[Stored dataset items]

/-- The effect of a transaction on the sensor's registers: after a `WRITE1` to Configuration with status 0 it holds the
byte (R26), after one that failed it is unknown (R88, R109; entry 10). No other transaction writes a register the model
gives a content to (R32, U10, U17). A write with a pointer byte that is none of the four codes of R15, which only
another master can make, keeps every byte: DESIGN CHOICE, the spec does not say what it does (entry 29). What of the
sensor survives a write that sets `SD` is not in the source (R96); DESIGN CHOICE: the bytes of Temperature stay as they
are, after such a write and after one that clears `SD` (entry 27). -/
def memoryAfter (q : TransportRequest) (rsp : Response) (m : Memory) : Memory :=
  match q.kind with
  | .write1 =>
    if q.ptr = Config.ptrConfig then
      if rsp.xstatus = 0 then m.write (configCell q.addr) q.data else m.forget (configCell q.addr)
    else m
  | _ => m

/-- A transaction of the block, as the sensor takes it. When it does, between the request and its response, the spec
does not say: DESIGN CHOICE, in the block's turn that takes the response (entry 26). -/
def transact (q : TransportRequest) (rsp : Response) (s : State) : State :=
  { s with devPtr := pointerAfter q rsp s, mem := memoryAfter q rsp s.mem }

/-- What another master's transaction leaves known of the sensor's registers. What a write to the read-only Temperature
register does is not in the source (U17): the register is then unknown (entry 12). A write with a pointer byte of no
register keeps every byte (entry 29). -/
def memoryAfterOther (q : TransportRequest) (rsp : Response) (m : Memory) : Memory :=
  if q.kind = .write1 ∧ q.ptr = Config.ptrTemp then (m.forget (tempCell q.addr 0)).forget (tempCell q.addr 1)
  else memoryAfter q rsp m

/-- What an abandoned request, performed or not, leaves known of Configuration (R100): nothing if it would write it. That
Temperature stays as it is, even if the request would set `SD` (R96), is the model's choice (entry 27). -/
def forgetWritten (q : TransportRequest) (m : Memory) : Memory :=
  if q.kind = .write1 ∧ q.ptr = Config.ptrConfig then m.forget (configCell q.addr) else m

/-- What is known of the sensor's registers while abandoned requests may still be performed (R100). -/
def forgetLate (late : List TransportRequest) (m : Memory) : Memory :=
  match late with
  | [] => m
  | q :: late => forgetLate late (forgetWritten q m)

/-- Whether an abandoned request may still move the pointer of the block's sensor (R16, R100). -/
def pointerInDoubt (s : State) : Bool := s.lateRequests.any fun q => q.kind != .begin && q.addr == s.addr

/-- A transaction by another bus master (R16, R33, R106). While a request that a reset abandoned may still be performed
after it, what that one would change stays unknown (R100). -/
def transactOther (q : TransportRequest) (rsp : Response) (s : State) : State :=
  { s with devPtr := if pointerInDoubt s then .unknown else pointerAfter q rsp s,
           mem := forgetLate s.lateRequests (memoryAfterOther q rsp s.mem) }

/-- The sensor sets its own Configuration (U8), which stays unknown while an abandoned write may still be performed
(R100). Temperature stays as it is, whatever `SD` becomes (R96): DESIGN CHOICE (entry 27). -/
def sensorConfig (cfg : Byte) (s : State) : State :=
  { s with mem := forgetLate s.lateRequests (s.mem.write (configCell s.addr) cfg) }

/-- The sensor at the block's address has the word `w` in its Temperature register (R23), whatever its `SD` is (R19, R96;
entries 12 and 27). -/
def convert (w : Word) (s : State) : State :=
  { s with mem := (s.mem.write (tempCell s.addr 0) (w.extractLsb' 8 8)).write (tempCell s.addr 1) (w.extractLsb' 0 8) }

/-- The register that a bare read by another bus agent would return (R16). -/
def bareReadTarget (s : State) : DevPtr := s.devPtr

/-- What a bare read by another bus agent would return, as far as it is known (R16, R105): the bytes of the register that
the pointer names. -/
def bareRead (s : State) : Option (List Byte) :=
  match bareReadTarget s with
  | .known .temp =>
    match s.mem.read (tempCell s.addr 0), s.mem.read (tempCell s.addr 1) with
    | some hi, some lo => some [hi, lo]
    | _, _ => none
  | .known .config => (s.mem.read (configCell s.addr)).map fun c => [c]
  | .known .tlow => none
  | .known .thigh => none
  | .unknown => none

/-- The `busy` output (R8). -/
def busyOutput (s : State) : Bool := s.seq == .busy

/-- TAKING AN OUTCOME: what every `raise` does (R51, R85 to R88). STATUS is written, the block is IDLE and raises `done`;
RESULT and TEMPF keep the zero of R50. -/
def raiseOutcome (code : OutcomeCode) (xcode : Byte) (k : BitVec 4) (s : State) : State :=
  { s with status := statusWord xcode k code, seq := .idle, done := true, outstanding := none }

/-- Completion with CODE = OK (R51): STATUS keeps the zero of R50. -/
def completeOk (s : State) : State := { s with seq := .idle, done := true }

/-- What a command returns when its sequence has run to its end (R10, R11). -/
inductive Finish where
  /-- no value: RESULT and TEMPF keep the zero of R50 -/
  | nothing
  /-- the configuration byte (R63) -/
  | config
  /-- the resolution in bits (R65) -/
  | resolution
  /-- the cached mode (R68) -/
  | mode
  /-- the temperature (R71) -/
  | temperature
  deriving DecidableEq, Repr

/-- The temperature stages of READTEMP (R71, R75 to R81) on the two bytes in `RX`. -/
def returnTemperature (s : State) : State :=
  let w := assembleWord (s.rx.getD 0 0) (s.rx.getD 1 0)
  { s with wordTmp := w, t16 := t16Of w, result := t16Of w, tempf := fahrenheit32 Config.cdiv (t16Of w) }

/-- The last lines of a command: its result registers (R10, R11). -/
def returnValue (f : Finish) (s : State) : State :=
  match f with
  | .nothing => s
  | .config => { s with result := s.cfgTmp.setWidth 16 }
  | .resolution => { s with result := resolutionResult s.cfgTmp }
  | .mode => { s with result := s.modeCache.bit.setWidth 16 }
  | .temperature => returnTemperature s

→ **INSTRUCTIONS TO FOLLOW**
Copy out the range of lines above starting at the line with "def completeOk (s" and ending at the line with "let w := assembleWord", exactly and including both.

→ **RESULT OF THIS TASK**
def completeOk (s : State) : State := { s with seq := .idle, done := true }

/-- What a command returns when its sequence has run to its end (R10, R11). -/
inductive Finish where
  /-- no value: RESULT and TEMPF keep the zero of R50 -/
  | nothing
  /-- the configuration byte (R63) -/
  | config
  /-- the resolution in bits (R65) -/
  | resolution
  /-- the cached mode (R68) -/
  | mode
  /-- the temperature (R71) -/
  | temperature
  deriving DecidableEq, Repr

/-- The temperature stages of READTEMP (R71, R75 to R81) on the two bytes in `RX`. -/
def returnTemperature (s : State) : State :=
  let w := assembleWord (s.rx.getD 0 0) (s.rx.getD 1 0)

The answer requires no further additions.